◆ Exercise ◆
Tally up how many lines in the listing below contain the string "have", and give only the total.

◆ Supplied data ◆
theorem execWakeTake_keeps {site : Nat} {s : State} (h : s.Inv) : Keeps (execWakeTake site s) := by
  unfold execWakeTake
  split
  · exact keeps_next h
  · split
    · extract_lets s1 s2
      have h5 : OptKeeps s1 := by
        unfold s1
        split
        · exact opt_none
        · extract_lets s3 s4
          refine opt_ite opt_none ?_
          split
          · exact opt_none
          · exact State.wakeElement_keeps h
      have h7 : s2.Inv := by
        unfold s2
        split
        · exact h
        · extract_lets s6
          exact inv_ite h (State.camMark_inv h)
      exact keeps_next (State.takeCam_inv (opt_getD h5 (State.camMsgFault_inv h7)))
    · exact keeps_next h

theorem State.endRun_inv {s : State} {site : Nat} {e : BudEnd} {c : CamSlot} (h : s.Inv) : State.Inv (State.endRun
    s site e c) := by
  unfold State.endRun
  extract_lets s1 s2 s3 s4 s5 s6
  have h19 : s6.Inv := by
    unfold s6
    split
    · exact State.camFault_inv (State.camMark_inv h)
    · split
      · unfold s5
        split
        · exact State.camFault_inv (State.camMark_inv h)
        · rename_i e7
          have h8 := opt_eq e7 (State.writeBud_keeps h)
          exact opt_getD (State.setMapBit_keeps h8) (State.camFault_inv (State.camMark_inv h8))
      · extract_lets s9 s10 s11
        have h12 : s11.Inv := inv_ite (State.camFault_inv (State.camMark_inv h)) h
        refine inv_ite ?_ ?_
        · unfold s5
          split
          · exact State.camFault_inv (State.camMark_inv h12)
          · rename_i e13
            have h14 := opt_eq e13 (State.writeBud_keeps h12)
            exact opt_getD (State.setMapBit_keeps h14) (State.camFault_inv (State.camMark_inv h14))
        · refine inv_ite ?_ ?_
          · unfold s5
            split
            · exact State.camFault_inv (State.camMark_inv h12)
            · rename_i e15
              have h16 := opt_eq e15 (State.writeBud_keeps h12)
              exact opt_getD (State.setMapBit_keeps h16) (State.camFault_inv (State.camMark_inv h16))
          · unfold s5
            split
            · exact State.camFault_inv (State.camMark_inv h12)
            · rename_i e17
              have h18 := opt_eq e17 (State.writeBud_keeps h12)
              exact opt_getD (State.setMapBit_keeps h18) (State.camFault_inv (State.camMark_inv h18))
  exact State.onCamSlot_inv h19

theorem execByieldTake_keeps {site : Nat} {s : State} (h : s.Inv) : Keeps (execByieldTake site s) := by
  unfold execByieldTake
  extract_lets s1
  split
  · exact keeps_next h
  · extract_lets s2
    have h3 : s2.Inv := State.onCambium_inv (State.markRelease_inv h)
    split
    · exact keeps_next h3
    · exact keeps_next (State.endRun_inv h3)

theorem State.clearDeferrals_keeps {s : State} {site dispatch : Nat} {c : CamSlot} (h : s.Inv) : OptKeeps
    (State.clearDeferrals s site dispatch c) := by
  unfold State.clearDeferrals
  extract_lets s1
  split
  refine opt_foldl (opt_some h) fun s2 e3 h4 => ?_
  split
  · exact opt_none
  · split
    · exact opt_none
    · exact opt_some (h4 _ rfl)
    · split
      · exact opt_none
      · rename_i e5
        have h6 := opt_eq e5 (State.setMapBit_keeps (h4 _ rfl))
        exact State.setMapBit_keeps h6

theorem State.sweepSignal_inv {s : State} {site dispatch : Nat} {x : Sweep} (h : s.Inv) : State.Inv
    (State.sweepSignal s site dispatch x) := by
  unfold State.sweepSignal
  split
  · exact h
  · split
    · exact h
    · exact inv_ite (State.arrive_inv h) (State.sweepFault_inv h)

theorem State.eachSweep_inv {s : State} {dispatch slot : Nat} {f : Nat → Nat → Sweep → Option Sweep} (h : s.Inv) :
    State.Inv (State.eachSweep s dispatch slot f) := by
  unfold State.eachSweep
  exact inv_foldl h fun s1 e2 h3 => State.onCamSlot_inv h3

◆ Output ◆
10